Excellence in Hashing Award: For losing Stan, losing the Flabongo twice, and drinking out of no less than 6 pairs of new shoes, Mediocre & Stupid
The Little F*ckin Winkie Memorial Award for Dating the Most Girls in the Hash: Wresting this title away from 3-time winner Scooby Snatch, it was Two Clump Chump
The Drinking Special Olympics Award, or the "Up-Up": Scooby Snatch and Mr. Snuffleupamuff for their inspired boot-and-rally at the 300th.
Best Beer Near: Where’s My Vagina and Cleavage to Beaver, for being 10′ feet apart.
The Oo! Shiny! Award for abandoning the hash for a boyfriend: Goes Down Often
The Most Inappropriate Award: Goes Down Often for saying something so inappropriate that she couldn’t repeat it and I can’t even write it down.
Most Times as Hare: Two Clump Chump
All the winners were then invited to drink in the circle, and Rear will get them their awards from the Dollar Store once the snow melts, sometime around July.
Announcements (Phillies Tailgate Hooha remix)
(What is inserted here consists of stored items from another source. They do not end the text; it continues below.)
-- ==== Sys2Proof/Tests/Slice0.lean ====
section
/-! SUPPORT. Tests on small states, with expected values from the worked examples and tables of the manual, and for every
statement with hypotheses a state and operands that meet them, clause by clause. -/

namespace Sys2Proof.Tests

open Sys2Proof Sys2Proof.Machine

/-! ## Small states -/

/-- In service in NOFORMAT under a plan with one link of each kind. -/
def up : State :=
  { State.reset with
    stage := .running
    plan := #v[.engineering, .supervisor, .controller 0, .controller 1, .controller 2, .controller 3, .unbound, .unbound] }

/-- Block 40 of section 3.6, case 1. -/
def fill : RefEntry := { id := 40, presence := .required, value := tunableValue 5000 40 60 10 }

/-- A FIXED block. -/
def program : RefEntry := { id := 120, presence := .optional, value := .fixed 0x11 }

/-- A record with two entries for K0. -/
def record (kind : FormatKind) (state : FormatState) : FormatRecord :=
  { FormatRecord.blank with kind := kind, state := state, lists := #v[[fill, program], [], [], [], [], []] }

/-- F7 OPEN, owned by SL0. -/
def opened : State :=
  { up.setFmt 7 (record .production .opened) with
    poolFree := 2046, enroll := some { format := 7, owner := 0, idle := some 1000 } }

/-- F7 SEALING for SL0. -/
def sealing : State :=
  { up.setFmt 7 (record .production .sealing) with
    poolFree := 2046
    enroll := some { format := 7, owner := 0, idle := none }
    engine := some { job := .seal 7, claimant := some 0 } }.setLink 0
      { Link.atReset with service := some { kind := 0x34, progress := .awaiting } }

/-- F7 SEALED PRODUCTION, F9 SEALED SERVICE. -/
def stored : State := (up.setFmt 7 (record .production .sealed)).setFmt 9 (record .service .sealed)

/-- A slot with its timer running. -/
def released (v : Verdict) : Slot := { Slot.atReset with verdict := v, permit := true, timer := some 500 }

/-- A slot whose timer has run out. -/
def due (v : Verdict) : Slot := { released v with timer := some 0 }

/-- RUN under F7 with K0 CLEARED. -/
def running : State := { (stored.setSlot 0 (released .cleared)) with line := .run, active := 7, epoch := 37 }

/-- The context of a changeover to F7 for K0. -/
def context : Changeover :=
  { target := 7, targetGen := 0, origin := 0, originGen := 0, cause := .order, participants := 1, ready := 0,
    extensions := 0 }

/-- CHANGEOVER to F7. -/
def changing : State := { stored with line := .changeover context 5000, epoch := 38 }

/-- STALLED on the way to F7, its extensions used. -/
def stalled : State := { stored with line := .stalled { context with extensions := 3 }, epoch := 38 }

/-- SERVICE under F9, K0 kept, F7 the return format. -/
def serving : State := { stored with line := .service 1 7 0, active := 9, epoch := 40 }

/-- A manifest of the two blocks of F7, the tunable one trimmed. -/
def manifest : List ManifestEntry := [{ id := 40, report := .value 5021 }, { id := 120, report := .check 0x11 }]

/-- The verification of that manifest for K0. -/
def verification (epoch : Word16) : Verification :=
  { slot := 0, manifest := manifest, format := 7, generation := 0, epoch := epoch, lost := none }

/-- SL2 awaits its MANIFEST-END, its verification under comparison. -/
def comparing (epoch : Word16) (s : State) : State :=
  { (s.setBuffer 2 (.verifying (verification epoch))).setLink 2
      { Link.atReset with service := some { kind := 0x12, progress := .awaiting } } with
    comparing := some 2 }

/-- SL2 with an open assembly. -/
def assembling (declared : Nat) (es : List ManifestEntry) (s : State) : State := s.setBuffer 2 (.assembling declared es)

/-- A counter one event from its overflow, counting INBAND of K0. -/
def loaded (a : Action) : Counter :=
  { value := 0xFFFFFF, flag := false, enable := true, events := 0x001, filter := 0x01, threshold := 70, invert := false,
    edge := false, action := a }

/-- Custody frozen by M0. -/
def frozen (s : State) : State :=
  { s with counters := s.counters.set 0 { loaded .freeze with value := 0, flag := true } }

/-- What a command leaves, for fields to be read. -/
def after (i : Instr) (s : State) : State :=
  match exec i s with
  | .next t => t
  | .fault _ => State.reset
  | .refused _ => State.reset

/-- The characters on LTXn. -/
def sent (l : LinkId) (s : State) : List Byte :=
  match (s.link l).tx with
  | some x => x.chars
  | none => []

/-! ## Well-formedness refuses what no command can bring -/

theorem test_payload_too_long : wf (.statusRead 0 (List.replicate 197 0)) = false := by decide +kernel
theorem test_kind_is_known : wf (.unknown 0 0x20 []) = false := by decide
theorem test_five_steps : wf (.pinReset 5) = false := by decide
theorem test_erase_of_f0 : wf (.pinResetRelease [3, 0]) = false := by decide
theorem test_well_formed : wf (.unknown 0 0x43 [1]) = true ∧ wf (.powerOn 4 [31]) = true := by decide
theorem test_no_word_is_a_command : decodeTableWord 0 0 = none := by decide

/-! ## Frames (section 11.8 and the check value of the CRC-16 over the characters 1 to 9) -/

theorem test_crc_check_value :
    crc16 [0x31, 0x32, 0x33, 0x34, 0x35, 0x36, 0x37, 0x38, 0x39] = 0x29B1 := by decide +kernel

/-! ## Bands, classes and scores (section 3.6) -/

theorem test_band_case_1 : tunableValue 5000 40 60 10 = .tunable 5000 40 60 10 20 30 4980 5030 := by decide
theorem test_band_case_2_clamped : tunableValue (-37) 100 7000 25 = .tunable (-37) 100 5000 25 25 25 (-62) (-12) := by
  decide
theorem test_band_case_3 : tunableValue 2147000000 10 5000 0 =
    .tunable 2147000000 10 5000 0 2147000 1073500000 2144853000 2147483647 := by decide
theorem test_band_case_4 : tunableValue (-2147483648) 5000 5000 0 =
    .tunable (-2147483648) 5000 5000 0 1073741824 1073741824 (-2147483648) (-1073741824) := by decide
theorem test_band_case_5 : tunableValue 1000 0 200 0 = .tunable 1000 0 200 0 0 20 1000 1020 := by decide
theorem test_scores_case_1 :
    classifyBoth fill (.value 5000) = (.matched, some 0) ∧ classifyBoth fill (.value 5021) = (.inband, some 70) ∧
    classifyBoth fill (.value 5030) = (.inband, some 100) ∧ classifyBoth fill (.value 5031) = (.offband, some 255) ∧
    classifyBoth fill (.value 4985) = (.inband, some 75) ∧ classifyBoth fill (.value 4979) = (.offband, some 255) := by
  decide
theorem test_fixed_optional_unset_is_altered : classifyBoth program .unset = (.altered, none) := by decide
theorem test_walk : mergeWalk [fill, program] [{ id := 7, report := .unset }, { id := 40, report := .value 4999 }] =
    [{ id := 7, cls := .extra, score := none, origin := .manifestOnly },
     { id := 40, cls := .inband, score := some 5, origin := .both },
     { id := 120, cls := .absent, score := none, origin := .refOnly }] := by decide

/-! ## Enrollment (section 2.12 and the table of R28) -/

theorem test_settle_windows : [60, 42, 3, 598, 0, 65535].map storedSettle = [60, 45, 5, 600, 5, 600] := by decide
theorem test_intervals : [30, 255, 1, 2].map storedInterval = [30, 255, 2, 2] := by decide
theorem test_entry_goes_before : ((after (.entryAdd 0 [7, 0, 0, 9, 0, 0, 0, 0, 0, 0, 0, 0, 0, 1, 0, 0]) opened).fmt 7).lists[0].map
    RefEntry.id = [9, 40, 120] := by decide
theorem test_generation_wraps : nextGen 65535 = 1 ∧ nextGen 0 = 1 := by decide
theorem test_seal_completes : ((after (.sealCompletion .success) sealing).fmt 7).state = .sealed ∧
    (after (.sealCompletion .success) sealing).genOf 7 = 1 ∧ (after (.sealCompletion .success) sealing).enroll = none := by
  decide

/-! ## The line (sections 6.13 and 7.9) and the monitor (section 8.9) -/

theorem test_change_starts : (after (.lineChange 1 [7]) running).epoch = 38 ∧
    (after (.lineChange 1 [7]) running).slots[0].verdict = .pending ∧
    (after (.lineChange 1 [7]) running).slots[0].permit = false ∧
    (after (.lineChange 1 [7]) running).slots[1].verdict = .outside := by decide
theorem test_result_commits : (after .comparisonEnd (comparing 38 changing)).line = .run ∧
    (after .comparisonEnd (comparing 38 changing)).active = 7 ∧
    (after .comparisonEnd (comparing 38 changing)).slots[0].verdict = .trimmed ∧
    (after .comparisonEnd (comparing 38 changing)).slots[0].permit = true ∧
    (after .comparisonEnd (comparing 38 changing)).flagged .commit = true := by decide
theorem test_drop_trip_holds_the_permit :
    (after .comparisonEnd { comparing 37 running with counters := running.counters.set 1 (loaded .drop) }).slots[0].permit
      = false := by decide
theorem test_expiry_makes_stale :
    (after (.presentationTimerExpiry 0) (running.setSlot 0 (due .cleared))).slots[0].verdict = .stale ∧
    (after (.presentationTimerExpiry 0) (running.setSlot 0 (due .cleared))).slots[0].permit = true := by decide
theorem test_service_parks : (after (.serviceEnter 1 [9, 1, 0xFF]) running).slots[1].verdict = .parked ∧
    (after (.serviceEnter 1 [9, 1, 0xFF]) running).line = .service 1 7 0 := by decide

/-! ## The event taken first decides (R22, R89; the settle window of R106) -/

theorem test_result_before_the_expiry : (after (.presentationTimerExpiry 0)
    (after .comparisonEnd (comparing 37 (running.setSlot 0 (due .cleared))))).slots[0].verdict = .trimmed := by decide
theorem test_entry_before_the_expiry : (after .idleTimerExpiry
    (after (.entryDrop 0 [7, 0, 0, 40])
      { opened with enroll := some { format := 7, owner := 0, idle := some 0 } })).enroll =
        some { format := 7, owner := 0, idle := some 120000 } := by decide
theorem test_refused_entry_before_the_expiry : (after .idleTimerExpiry
    (after (.entryDrop 0 [7, 0, 0, 41])
      { opened with enroll := some { format := 7, owner := 0, idle := some 0 } })).enroll = none := by decide
theorem test_extension_before_the_expiry : (after .settleTimerExpiry
    (after (.lineExtend 1 []) { changing with line := .changeover context 0 })).line =
      .changeover { context with extensions := 1 } 60000 := by decide

/-! ## Manifests (section 4.7) -/

theorem test_part_position : (after (.manifestPart 2
      ([3] ++ [0, 90, 3] ++ List.replicate 8 0 ++ [0, 110, 3] ++ List.replicate 8 0 ++ [0, 105, 3] ++ List.replicate 8 0))
      (assembling 20 [{ id := 80, report := .unset }] running)).buffers[2] = .idle ∧
    (sent 2 (after (.manifestPart 2
      ([3] ++ [0, 90, 3] ++ List.replicate 8 0 ++ [0, 110, 3] ++ List.replicate 8 0 ++ [0, 105, 3] ++ List.replicate 8 0))
      (assembling 20 [{ id := 80, report := .unset }] running))).take 5 = [0xC3, 5, 0x91, 0x14, 3] := by decide

/-! ## Links (section 9.12) -/

theorem test_busy_while_awaiting : (sent 2 (after (.statusRead 2 []) (comparing 37 running))).take 4 = [0xC3, 0, 0x82, 0x10] ∧
    ((after (.statusRead 2 []) (comparing 37 running)).link 2).service =
      some { kind := 0x12, progress := .awaiting } := by decide
theorem test_unbound_ident : (sent 6 (after (.ident 6 []) up)).take 11 =
    [0xC3, 7, 0x81, 0, 0x47, 0x04, 0x16, 0x42, 6, 0, 0xFF] := by decide
theorem test_break_keeps_the_role : (after (.linkBreak 2) (comparing 37 running)).comparing = none ∧
    (after (.linkBreak 2) (comparing 37 running)).plan[2] = .controller 0 := by decide

/-! ## Witnesses: states and operands that meet the hypotheses of the statements, clause by clause -/

/-- SL0 broke while its line is low. -/
def broken : State := up.setLink 0 { Link.atReset with lineLow := true }

/-- SL1 with a request in service. -/
def waiting (p : Progress) (busy : Option Byte) (tx : Option Transmission) : State :=
  up.setLink 1 { Link.atReset with service := some { kind := 0x20, progress := p }, busySlot := busy, tx := tx }

/-- A BUSY answer on LTXn, and a response. -/
def busySent : Transmission := { isBusy := true, chars := [] }
def responseSent : Transmission := { isBusy := false, chars := [] }

/-- A response that waits. -/
def done20 : Response := { kind := 0x20, result := .done, payload := [] }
There will be NO Phillies tailgate this August OR this July, as Cousin It is leaving town to become a Carmelite nun at a small convent in Moosejaw, Saskatchewan. Be sure to congratulate novice Sister Bernadette when you see him.
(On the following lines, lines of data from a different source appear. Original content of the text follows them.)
-- ==== Sys2Proof/Machine/Configuration.lean ====
section
/-! DEFINITION. The configuration load and the edits (spec/12): LOAD START, CONFIG BLOCK, LOAD END, LOAD
ABANDON, EDIT POINT and EDIT PARAMETERS. -/

namespace Sys2Proof.Machine

/-! ## The blocks (R176) -/

/-- The place of each block kind in the staged tables: its code less one (11.6). -/
def kindParameters : Fin 9 := 0
def kindAreas : Fin 9 := 1
def kindRoles : Fin 9 := 2
def kindReach : Fin 9 := 3
def kindPorts : Fin 9 := 4
def kindChannels : Fin 9 := 5
def kindPoints : Fin 9 := 6
def kindGroups : Fin 9 := 7
def kindCredentials : Fin 9 := 8

/-- The entry size of each block kind (R176). -/
def entrySizes : Vector Nat 9 := #v[4, 2, 17, 2, 6, 1, 17, 38, 7]

/-- The table size of each block kind (R176). -/
def tableSizes : Vector Nat 9 := #v[80, 16, 8, 6, 8, 1024, 2048, 32, 256]

/-- A block kind from its code. -/
def blockKind (b : Byte) : Option (Fin 9) :=
  if h : 1 ≤ b.toNat ∧ b.toNat ≤ 9 then some ⟨b.toNat - 1, by omega⟩ else none

/-- Splits bytes into entries of one size. -/
def chunks (size : Nat) : Nat → List Byte → List (List Byte)
  | 0, _ => []
  | n + 1, l => l.take size :: chunks size n (l.drop size)

/-- Writes entries at consecutive indices from the first (R176). -/
def putEntries (table : List (Nat × List Byte)) (first : Nat) : List (List Byte) → List (Nat × List Byte)
  | [] => table
  | e :: rest => putEntries (tablePut table first e) (first + 1) rest

/-- The tables after a block is taken (R176). -/
def Staged.write (st : Staged) (k : Fin 9) (first : Nat) (entries : List (List Byte)) : Staged :=
  { present := st.present.set k true
    tables := st.tables.set k (putEntries st.tables[k] first entries) }

/-- The entry of a table at an index. -/
def Staged.entry (st : Staged) (k : Fin 9) (i : Nat) : Option (List Byte) := tableGet st.tables[k] i

/-! ## The entries (R176) -/

/-- Parameter n as a load gives it: the value written, or the default. -/
def Staged.parameter (st : Staged) (n : Fin 29) : Nat :=
  match st.entry kindParameters n with
  | some [a, b, c, d] => (read32 a b c d).toNat
  | _ => defaultParams[n]

/-- The parameters of a load. -/
def Staged.parameters (st : Staged) : Vector Nat 29 := Vector.ofFn st.parameter

/-- The name index of an area that the AREAS table defines. -/
def Staged.areaName (st : Staged) (a : Area) : Option Byte :=
  match st.entry kindAreas a with
  | some [defined, name] => if defined = 1#8 then some name else none
  | _ => none

/-- The areas the AREAS table defines, as a set. -/
def Staged.definedSet (st : Staged) : Word16 :=
  BitVec.ofNat 16 (bits (allAreas.map (fun a => (st.areaName a).isSome)))

/-- A role of a load: bits without a meaning and bits of areas not defined are taken as clear. -/
def Staged.role (st : Staged) (r : Fin 8) : Role :=
  match st.entry kindRoles r with
  | some l =>
    { perms := Vector.ofFn fun a => if (st.areaName a).isSome then l.getD a 0#8 &&& 0x1F#8 else 0#8
      rights := l.getD 16 0#8 &&& 0x07#8 }
  | none => .empty

/-- The reach of a console in a load: areas not defined are taken as clear. -/
def Staged.reachOf (st : Staged) (c : Console) : Word16 :=
  match st.entry kindReach c with
  | some [a1, a0] => read16 a1 a0 &&& st.definedSet
  | _ => 0#16

/-- A PORTS entry as written. -/
structure RawPort where
  enabled : Byte
  hornFloor : Nat
  idleLimit : Nat
  absentLimit : Nat
deriving DecidableEq, Repr

/-- A desk's PORTS entry, or the defaults (R115, R176). -/
def Staged.rawPort (st : Staged) (d : Desk) : RawPort :=
  match st.entry kindPorts d with
  | some [e, f, i1, i0, a1, a0] =>
    { enabled := e, hornFloor := f.toNat, idleLimit := (read16 i1 i0).toNat
      absentLimit := (read16 a1 a0).toNat }
  | _ => { enabled := 1#8, hornFloor := 2, idleLimit := 300, absentLimit := 900 }

/-- The PORTS fields are in range (R115, check 4 of R177). -/
def RawPort.valid (d : Desk) (p : RawPort) : Bool :=
  (p.enabled == 1#8 || (p.enabled == 0#8 && d != supervisor)) &&
  (d == supervisor || inRange (1, 4) p.hornFloor) &&
  inRange idleRange p.idleLimit && inRange absentRange p.absentLimit &&
  decide (p.idleLimit < p.absentLimit)

/-- The PORTS entry taken into use. -/
def RawPort.cfg (p : RawPort) : PortCfg :=
  { enabled := p.enabled == 1#8, hornFloor := p.hornFloor, idleLimit := p.idleLimit
    absentLimit := p.absentLimit }

/-- The byte of the preferred gateway port, 7 by default (R176). -/
def Staged.preferredByte (st : Staged) : Byte :=
  match st.entry kindPorts 7 with
  | some (b :: _) => b
  | _ => 7#8

/-- The kind of a channel in a load; none when it is not configured. -/
def Staged.channelKind (st : Staged) (c : Nat) : Option ChannelKind :=
  match st.entry kindChannels c with
  | some [k] => if k = 1#8 then some .analog else if k = 2#8 then some .discrete else none
  | _ => none

/-- A POINTS entry as written (R176). -/
structure RawPoint where
  configured : Byte
  area : Byte
  channel : Nat
  kind : Byte
  limit : Word16
  deadband : Nat
  priority : Nat
  mode : Byte
  onDelay : Nat
  offDelay : Nat
  chatterGap : Nat
deriving DecidableEq, Repr

/-- A POINTS entry from its 17 bytes. -/
def rawPoint : List Byte → Option RawPoint
  | [cf, a, c1, c0, k, l1, l0, d1, d0, p, m, n1, n0, f1, f0, g1, g0] =>
    some
      { configured := cf, area := a, channel := (read16 c1 c0).toNat, kind := k
        limit := read16 l1 l0, deadband := (read16 d1 d0).toNat, priority := p.toNat, mode := m
        onDelay := (read16 n1 n0).toNat, offDelay := (read16 f1 f0).toNat
        chatterGap := (read16 g1 g0).toNat }
  | _ => none

/-- The condition kind of a code. -/
def conditionKindOf (b : Byte) : Option ConditionKind :=
  if b = 0#8 then some .high else if b = 1#8 then some .low
  else if b = 2#8 then some .on else if b = 3#8 then some .off else none

/-- The mode of a code. -/
def modeOf (b : Byte) : Option Mode :=
  if b = 0#8 then some .standard else if b = 1#8 then some .latching
  else if b = 2#8 then some .selfClearing else if b = 3#8 then some .noteOnly else none

/-- The ranges of R6. -/
def RawPoint.inRanges (r : RawPoint) : Bool :=
  (areaOf r.area).isSome && decide (r.channel < 1024) && (conditionKindOf r.kind).isSome &&
  decide (r.deadband ≤ 32767) && inRange (1, 4) r.priority && (modeOf r.mode).isSome &&
  decide (r.onDelay ≤ 6000) && decide (r.offDelay ≤ 6000) && decide (r.chatterGap ≤ 6000)

/-- The checks of R7 against the channels' kinds and the defined areas. -/
def RawPoint.fits (r : RawPoint) (channelKind : Nat → Option ChannelKind) (defined : Area → Bool) : Bool :=
  (match channelKind r.channel, conditionKindOf r.kind with
   | none, _ => false
   | some .analog, some .on => false
   | some .analog, some .off => false
   | some _, _ => true) &&
  (areaOf r.area).any defined

/-- The configuration part of a point from an entry within its ranges (R6). -/
def RawPoint.cfg (r : RawPoint) (group headOf : Option GroupIdx) : PointCfg :=
  { area := (areaOf r.area).getD 0, channel := r.channel, kind := (conditionKindOf r.kind).getD .high
    limit := r.limit, deadband := r.deadband, priority := r.priority
    mode := (modeOf r.mode).getD .standard, onDelay := r.onDelay, offDelay := r.offDelay
    chatterGap := r.chatterGap, group := group, headOf := headOf }

/-- The POINTS entries as written, by index. -/
def Staged.rawPoints (st : Staged) : List (Nat × RawPoint) :=
  st.tables[kindPoints].filterMap (fun e => (rawPoint e.2).map (fun r => (e.1, r)))

/-- The point is configured in a load. -/
def Staged.pointConfigured (st : Staged) (i : Nat) : Bool :=
  match (st.entry kindPoints i).bind rawPoint with
  | some r => r.configured == 1#8
  | none => false

/-- Two-byte fields from bytes. -/
def words : List Byte → List Nat
  | hi :: lo :: rest => (read16 hi lo).toNat :: words rest
  | _ => []

/-- A GROUPS entry as written (R176). -/
structure RawGroup where
  configured : Byte
  head : Nat
  count : Nat
  members : List Nat
  delay : Nat
deriving DecidableEq, Repr

/-- A GROUPS entry from its 38 bytes. Member fields beyond the member count are not read: a nonzero one
fails no check (log entry 25). -/
def rawGroup : List Byte → Option RawGroup
  | cf :: h1 :: h0 :: n :: rest =>
    some
      { configured := cf, head := (read16 h1 h0).toNat, count := n.toNat
        members := (words (rest.take 32)).take n.toNat
        delay := (words (rest.drop 32)).headD 0 }
  | _ => none

/-- The configured groups of a load, by index. -/
def Staged.rawGroups (st : Staged) : List (Nat × RawGroup) :=
  st.tables[kindGroups].filterMap (fun e => (rawGroup e.2).map (fun r => (e.1, r)))

/-- A list holds no element twice. -/
def noTwice : List Nat → Bool
  | [] => true
  | x :: rest => !rest.contains x && noTwice rest

/-- The constraints of a group by itself (R57). -/
def Staged.groupAlone (st : Staged) (r : RawGroup) : Bool :=
  inRange (1, 16) r.count && r.members.length == r.count && inRange releaseRange r.delay &&
  st.pointConfigured r.head && r.members.all st.pointConfigured && noTwice r.members &&
  !r.members.contains r.head

/-- Two groups do not share a head or a member, and neither's head is a member of the other (R57). -/
def groupsApart (r q : RawGroup) : Bool :=
  r.head != q.head && r.members.all (fun m => !q.members.contains m) &&
  !r.members.contains q.head && !q.members.contains r.head

/-- The index of the first group that fails check 7 (R57, R177): each is judged by itself and against
the groups before it. -/
def Staged.badGroup (st : Staged) (before : List RawGroup) : List (Nat × RawGroup) → Option Nat
  | [] => none
  | (g, r) :: rest =>
    if r.configured = 1#8 then
      if st.groupAlone r && before.all (groupsApart r) then st.badGroup (r :: before) rest
      else some g
    else if r.configured = 0#8 then st.badGroup before rest
    else some g

/-- The group of a load at an index. -/
def Staged.groupAt (st : Staged) (g : GroupIdx) : Option Group :=
  match (st.entry kindGroups g).bind rawGroup with
  | some r =>
    if r.configured = 1#8 then
      some { head := r.head, members := r.members, state := .isOpen, delay := r.delay, expiry := none
             owed := [] }
    else none
  | none => none

def allGroups : List GroupIdx :=
  [0, 1, 2, 3, 4, 5, 6, 7, 8, 9, 10, 11, 12, 13, 14, 15,
   16, 17, 18, 19, 20, 21, 22, 23, 24, 25, 26, 27, 28, 29, 30, 31]

/-- The group a point is a member of, derived from the GROUPS table (R176). -/
def Staged.membershipOf (st : Staged) (i : Nat) : Option GroupIdx :=
  allGroups.find? (fun g => (st.groupAt g).any (·.members.contains i))

/-- The group a point heads, derived from the GROUPS table (R176). -/
def Staged.headshipOf (st : Staged) (i : Nat) : Option GroupIdx :=
  allGroups.find? (fun g => (st.groupAt g).any (·.head == i))

/-- The STANDING credential of a CREDENTIALS entry. -/
def rawCredential : List Byte → Option Credential
  | [b3, b2, b1, b0, c1, c0, r] =>
    (roleIdx r).map (fun role =>
      { badge := read32 b3 b2 b1 b0, check := read16 c1 c0, role := role, temporary := none })
  | _ => none

/-- Places one credential in the lowest free way of its row (R113); none when the entry fails check 8:
badge 0, a badge placed before, a full row, a role beyond 7. -/
def placeCredential (creds : Vector CredRow 64) (entry : List Byte) : Option (Vector CredRow 64) :=
  match rawCredential entry with
  | none => none
  | some c =>
    let row := creds[rowOf c.badge]
    if c.badge = 0#32 then none
    else match wayOf row c.badge, freeWay row with
      | none, some w => some (setWay creds (rowOf c.badge) w (some c))
      | _, _ => none

/-- Places the list in order: the table, or the index of the first entry that fails (R113, R177). -/
def placeCredentials (creds : Vector CredRow 64) : List (Nat × List Byte) → Except Nat (Vector CredRow 64)
  | [] => .ok creds
  | (i, e) :: rest =>
    match placeCredential creds e with
    | some next => placeCredentials next rest
    | none => .error i

/-- An empty credential table (R112). -/
def noCredentials : Vector CredRow 64 := .replicate 64 (.replicate 4 none)

/-- The credential table of a load, as far as its list can be placed. -/
def Staged.credentials (st : Staged) : Vector CredRow 64 :=
  match placeCredentials noCredentials st.tables[kindCredentials] with
  | .ok creds => creds
  | .error _ => noCredentials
Namings and Renamings (DJ Ming & FS Drum N’ Base Mix)
Just Joanna: Because she went to Virginia Tech where apparently there is nothing to do for fun but cow-tipping, she was to be named "Just the Cow Tip." (I preferred "Porking at the Car Wash", but no one listens to me.) However, our illustrious GM was feeling the effects of all the "When ONE GM Drinks" down-downs, because he accidentally named her "Just the Brown Tip." Heh. Well, congrats, YFF, you’ve at least got a good story to tell.
Reginal Discharge: Originally, Reginal’s voted-upon name was deemed too offensive, even for the hash. Since that time, it’s has been decided that nothing is too offensive, and she was officially and properly renamed: Seize’er Tits (Or Seizure Tits, or Caesar Tits.You decide.)
E’rections (Old & Busted vs New Hotness mix)
Yes! New people who you can bitch to! The election was handily run by the efficient C*nting Season, and here are the results:
Haberdasher
Mr. Snuffleupamuff
Hash Cash
Where’s My Vagina
Mr. Snuffleupamuff
On Secs
Grab My Handlebars
Sloppy Ho
Mediocre and Stupid
RAs
S&M Man
Bonsai Bush
GM
Midnight Tranny to Georgia
This has been my last BFM hash trash probably ever, since I’ve written them for longer than many of you have been legal to drink. Or have been out of high school (…Just Tristan, I’m looking at you). And so, in the immortal words of Groucho Marx, “I’ve had a perfectly wonderful evening. But this wasn’t it."
On On,
The Rash
Brava!
You spelled “yuns” wrong. I’m not sure if there were any other mispellings because the remianing words aint in my vocabulary.
Nope, in Pittsburghese, it’s yinz. As in, “Yinz get bent.”
Well done! Rash, you’re a tough act to follow!
I’m going to go with Seizeāer TiTs…I dig the apostrophe and the 2 capital T’s represent the tatas.